In this tutorial you will start with bins and process them so that you can understand the metabolisms that each is potentially capable of. These bins were generated from metagenomic reads derived from DNA extracted from 8 surface water samples. The reads were then trimmed and assembled with metaspades. The contigs from the assemblies were then used for binning with CONCOCT and MaxBin using abundance counts derived from mapping and optimized with DAStool. The bins from all 8 samples (links below) were then collated into this narrative.
Group | Narrative |
---|---|
Group A | https://narrative.kbase.us/narrative/186838 |
Group B | https://narrative.kbase.us/narrative/186839 |
Group C | https://narrative.kbase.us/narrative/186842 |
Group D | https://narrative.kbase.us/narrative/186840 |
Group E | https://narrative.kbase.us/narrative/186841 |
Group F | https://narrative.kbase.us/narrative/186844 |
Group G | https://narrative.kbase.us/narrative/186843 |
Group H | https://narrative.kbase.us/narrative/186845 |
Copy this narrative for your group and fill in the answers the questions associated with each app as a team.
What are the default parameters for completion, contamination, and percent identity for dRep in KBase? What version are we using?
How does dRep choose the “best” bin or dRep winner for a cluster?
How many dereplicated MAGs do you have in your dataset?
CONGO_003_metagenome_DASTool.240717 |
CONGO_007_metagenome_DASTool.240722 |
CONGO_017_metagenome_DASTool.240722 |
CONGO_031_metagenome_DASTool.240722 |
CONGO_040_metagenome_DASTool.240722 |
CONGO_063_metagenome_DASTool.240722 |
CONGO_065_metagenome_DASTool.240722 |
CONGO_067_metagenome_DASTool.240722 |
Created Object Name | Type | Description |
---|---|---|
CONGO_metagenomes_dRep.240729_assemblies | AssemblySet | Dereplication results |
What is the highest quality genome? Why is it the highest quality? What is that genomes completeness and contamination?
What is the worst quality genome? Why is it the worst quality? What is that genomes completeness and contamination?
This dataset has bins denoted as Kingdom_Bacteria in the Marker Lineage column. What do you think this means in CheckM?
How should we consider genome quality when looking at the functional annotations of a genome?

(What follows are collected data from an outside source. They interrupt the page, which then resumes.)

-- ==== Sys2Proof/Machine/Auth.lean ====
section
/-! DEFINITION. Neighbour authentication on a port in AUTH (R541–R545), and the fields of the stored fabric plan (R414). -/
namespace Sys2Proof.Machine

/-! ### The stored plan (R414) -/

/-- Field of n bytes at an offset of the stored plan. -/
def State.planField (s : State) (o n : Nat) : Nat := leVal ((s.fab.plan.drop o).take n)
def State.planId (s : State) : Nat := s.planField 8 8
def State.planExplore (s : State) : Bool := bit (s.planField 2 1) 0
/-- Kind, expected port number, expected serial and endpoint root hash of a port entry. -/
def State.planKind (s : State) (p : Nat) : Nat := s.planField (0x40 + 64 * p) 1
def State.planPort (s : State) (p : Nat) : Nat := s.planField (0x41 + 64 * p) 1
def State.planSerial (s : State) (p : Nat) : List Byte := (s.fab.plan.drop (0x48 + 64 * p)).take 16
def State.planRoot (s : State) (p : Nat) : List Byte := (s.fab.plan.drop (0x58 + 64 * p)).take 32
/-- Accepted firmware measurements. -/
def State.planFirmware (s : State) : List (List Byte) :=
  (List.range (s.planField 0x16 2)).map (fun i => (s.fab.plan.drop (0xD50 + 64 * i)).take 64)
/-- Permitted certificate serials. -/
def State.planSerials (s : State) : List (List Byte) :=
  (List.range (s.planField 0x18 2)).map (fun i => (s.fab.plan.drop (0xD50 + 64 * s.planField 0x16 2 + 16 * i)).take 16)

/-! ### Messages (R541) -/

/-- A link-local packet of channel 5 or 6: dst, ctx, epoch and seq zero (R384). -/
def State.sendLocal (s : State) (p ptype addr operand : Nat) (data : List Byte) : State :=
  s.enqueue p (pkVc ptype 0) (packetBytes (mkU0 0 s.devId 1024 0 0 0 false 0 (unitCount data.length) ptype)
    (mkU1 addr operand 0 none 0 0) data)

/-- Send an authentication message in fragments of 256 bytes. -/
def State.sendMsg (s : State) (p kind : Nat) (msg : List Byte) : State :=
  let n := (msg.length + 255) / 256
  (List.range n).foldl (fun s i =>
    s.sendLocal p 8 0 (kind * 2 ^ 24 + i * 2 ^ 20 + (n - 1) * 2 ^ 16) ((msg.drop (256 * i)).take 256)) s

/-- The own CHAIN message. -/
def State.chainMsg (s : State) : List Byte := certBlob ++ s.statement

/-- Update the exchange of a port. -/
def State.onAuth (s : State) (p : Nat) (f : Auth → Auth) : State := s.onPort p (fun q => { q with auth := f q.auth })

/-- A fresh exchange: a new nonce, HELLO and CHAIN sent at once (R541, R542, R545). -/
def State.startAuth (s : State) (p : Nat) : State :=
  let (nonce, s) := s.entropy 32
  let hello := nonce ++ fit 16 Config.serial ++ leBytes 1 p ++ leBytes 8 s.planId
  let s := (s.onAuth p (fun _ => { hello })).wrN (aSecAuth p) 0xFF
  (s.sendMsg p 1 hello).sendMsg p 2 s.chainMsg

/-- Enter AUTH. -/
def State.enterAuth (s : State) (p : Nat) : State := (s.setLk p lkAuth).startAuth p

/-- Certificates and statement of a CHAIN message, cut to their lengths. -/
def chainParts (m : List Byte) : List Byte × List Byte × List Byte :=
  let n1 := leVal ((m.drop 4).take 4)
  let n2 := leVal ((m.drop (8 + n1)).take 4)
  ((m.drop 8).take n1, (m.drop (12 + n1)).take n2, (m.drop (12 + n1 + n2)).take 266)

/-- A CHAIN message without the padding of its last fragment. -/
def chainCut (m : List Byte) : List Byte :=
  let n1 := leVal ((m.drop 4).take 4)
  m.take (12 + n1 + leVal ((m.drop (8 + n1)).take 4) + 266)

/-- The transcript (R543): the lower serial first, serials read with their first byte most significant. -/
def transcript (h1 c1 h2 c2 : List Byte) : List Byte :=
  let ser (h : List Byte) : Nat := leVal ((h.drop 32).take 16).reverse
  let (h1, c1, h2, c2) := if ser h1 ≤ ser h2 then (h1, c1, h2, c2) else (h2, c2, h1, c1)
  ascii "QKAUTH" ++ h1 ++ h2 ++ shake256 (c1 ++ c2) 64

/-- Fix the own result: it is sent, recorded with event 0xFA, and any code but 0 quarantines the port, out of a retrain once that
ends (R544, R545, R554). -/
def State.finishAuth (s : State) (p code : Nat) : State :=
  let s := (s.onAuth p (fun a => { a with code := some code })).sendMsg p 4 [BitVec.ofNat 8 code]
  let s := s.setF (aSecAuth p) 7 0 code
  let s := s.postMp 0xFA p (s.rdN (aSecAuth p) % 2 ^ 16)
  if code = 0 then s
  else if s.lk p = lkRetrain then (s.cnt aCntSecAuthFail).onPort p (fun q => { q with saved := lkQuarantine })
  else (s.cnt aCntSecAuthFail).setLk p lkQuarantine

/-- A message of a kind has arrived whole (R542, R545). -/
def State.authMsg (s : State) (p kind : Nat) (msg : List Byte) : State :=
  if s.lk p ≠ lkAuth then s.cnt (aCntLnkProto p)
  else
    match kind with
    | 1 => s.onAuth p (fun a => { a with peerHello := some (fit 57 msg) })
    | 2 => s.onAuth p (fun a => { a with peerChain := some (chainCut msg) })
    | 3 => s.onAuth p (fun a => { a with peerProof := some (fit 114 msg) })
    | 4 => (s.onAuth p (fun a => { a with peerResult := some (fit 1 msg) })).setF (aSecAuth p) 15 8 (recByte msg 0)
    | _ => s

/-- HELLO. -/
def execHello (p : PortId) (msg : List Byte) (s : State) : Host.Outcome State Fault Refusal := .next (s.clocked (·.authMsg p.val 1 msg))
/-- CHAIN. -/
def execChain (p : PortId) (msg : List Byte) (s : State) : Host.Outcome State Fault Refusal := .next (s.clocked (·.authMsg p.val 2 msg))
/-- PROOF. -/
def execProof (p : PortId) (msg : List Byte) (s : State) : Host.Outcome State Fault Refusal := .next (s.clocked (·.authMsg p.val 3 msg))
/-- RESULT. -/
def execResult (p : PortId) (msg : List Byte) (s : State) : Host.Outcome State Fault Refusal := .next (s.clocked (·.authMsg p.val 4 msg))

/-- A fragment of a message (R541): the message is handled once every fragment is there. -/
def State.authFragment (s : State) (p operand : Nat) (data : List Byte) : State :=
  let kind := bits operand 31 24
  let last := bits operand 19 16
  if s.lk p ≠ lkAuth then s.cnt (aCntLnkProto p)
  else
    let s := s.onAuth p (fun a => { a with frags := mapPut [] a.frags (16 * kind + bits operand 23 20) data })
    let fs := (List.range (last + 1)).map (fun i => mapGet [] (s.port p).auth.frags (16 * kind + i))
    if fs.any (·.isEmpty) then s
    else (s.onAuth p (fun a => { a with frags := mapDrop (fun k => k / 16 == kind) a.frags })).authMsg p kind fs.flatten

/-! ### Checks (R544) -/

/-- Check 2: the CA certificate verifies under the root whose hash OTP or the plan gives. -/
def State.caOk (s : State) (p : Nat) (ca : List Byte) : Bool :=
  let root := Config.rootKey ca
  let hash := if s.planKind p = 2 then s.planRoot p else s.otp.rootHash
  decide (keyHash root = hash) && (match parseCert ca with | some c => c.verify root | none => false)

/-- Check 3: the device certificate verifies under the CA, and its serial is that of HELLO. -/
def certOk (dev ca hello : List Byte) : Bool :=
  match parseCert dev, parseCert ca with
  | some d, some c => d.verify c.key && d.serial == (hello.drop 32).take 16
  | _, _ => false

/-- Check 4: the statement verifies under the device certificate's key, and its serial matches. -/
def statementOk (dev st : List Byte) : Bool :=
  match parseCert dev with
  | some d => edVerify d.key (ascii "qorkar-ak") (st.take 0x98) (st.drop 0x98) && d.serial == (st.drop 8).take 16
  | none => false

/-- Checks 5–7. -/
def State.proofCode (s : State) (p : Nat) (a : Auth) (h c st pr : List Byte) : Nat :=
  let endpoint := s.planKind p == 2
  if !edVerify ((st.drop 0x58).take 57) (ascii "qorkar-auth") (transcript a.hello s.chainMsg h c) pr then 5
  else if !endpoint && leVal ((h.drop 49).take 8) ≠ s.planId then 6
  else if !endpoint && !s.planFirmware.isEmpty && !s.planFirmware.contains ((st.drop 0x18).take 64) then 7
  else 0

/-- One signature job of a port: its own PROOF first, then the CA unless it is the device's own, the device certificate,
the statement, and the peer's PROOF (R542–R544). -/
def State.authJob (s : State) (p : Nat) : State :=
  let a := (s.port p).auth
  match a.peerHello, a.peerChain with
  | some h, some c =>
    if s.lk p ≠ lkAuth ∨ a.code.isSome then s
    else
      let (dev, ca, st) := chainParts c
      let bump (n : Nat) (s : State) : State := s.onAuth p (fun a => { a with jobs := n })
      let devJob (s : State) : State := if certOk dev ca h then bump 3 s else s.finishAuth p 3
      match a.jobs with
      | 0 =>
        let proof := edSign s.akKey (ascii "qorkar-auth") (transcript a.hello s.chainMsg h c)
        bump 1 ((s.onAuth p (fun a => { a with proof })).sendMsg p 3 proof)
      | 1 => if ca = Config.caCert then devJob s else if s.caOk p ca then bump 2 s else s.finishAuth p 2
      | 2 => devJob s
      | 3 => if statementOk dev st then bump 4 s else s.finishAuth p 4
      | _ => match a.peerProof with
        | some pr => s.finishAuth p (s.proofCode p a h c st pr)
        | none => s
  | _, _ => s

/-- SIGNATURE_JOB_COMPLETE. -/
def execSignatureJobComplete (p : PortId) (s : State) : Host.Outcome State Fault Refusal := .next (s.clocked (·.authJob p.val))

/-- AUTH_TIMEOUT: HELLO, CHAIN and PROOF have not all come within 5 ms (R544, check 1); a retrain does not extend the bound
(R545). -/
def State.authTimeout (s : State) (p : Nat) : State :=
  let a := (s.port p).auth
  if (s.lk p = lkAuth ∨ (s.lk p = lkRetrain ∧ (s.port p).saved = lkAuth)) ∧ a.code.isNone ∧ !(a.peerHello.isSome && a.peerChain.isSome && a.peerProof.isSome) then s.finishAuth p 1
  else s

/-- AUTH_TIMEOUT. -/
def execAuthTimeout (p : PortId) (s : State) : Host.Outcome State Fault Refusal := .next (s.clocked (·.authTimeout p.val))

end Sys2Proof.Machine
end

GTDB-Tk is a toolkit for assigning taxonomy to microbial genomes. See https://academic.oup.com/bioinformatics/article/36/6/1925/5626182?login=true for details on how GTDB-Tk works, databases used, and output details.
How many phyla for Bacteria and Archaea are represented in the genome set? List them.
You see a bin with the taxa string dBacteria;pActinobacteriota;cAcidimicrobiia;oIMCC26256;fIMCC26256;g;s__. How do you interpret this taxa string? What does it mean that there is no assigned family, genus or species? What does UBA stand for?
What is the highest unnamed taxonomy level in your dataset? How many MAGs have this classification?
What is the full taxonomy string for your best bin?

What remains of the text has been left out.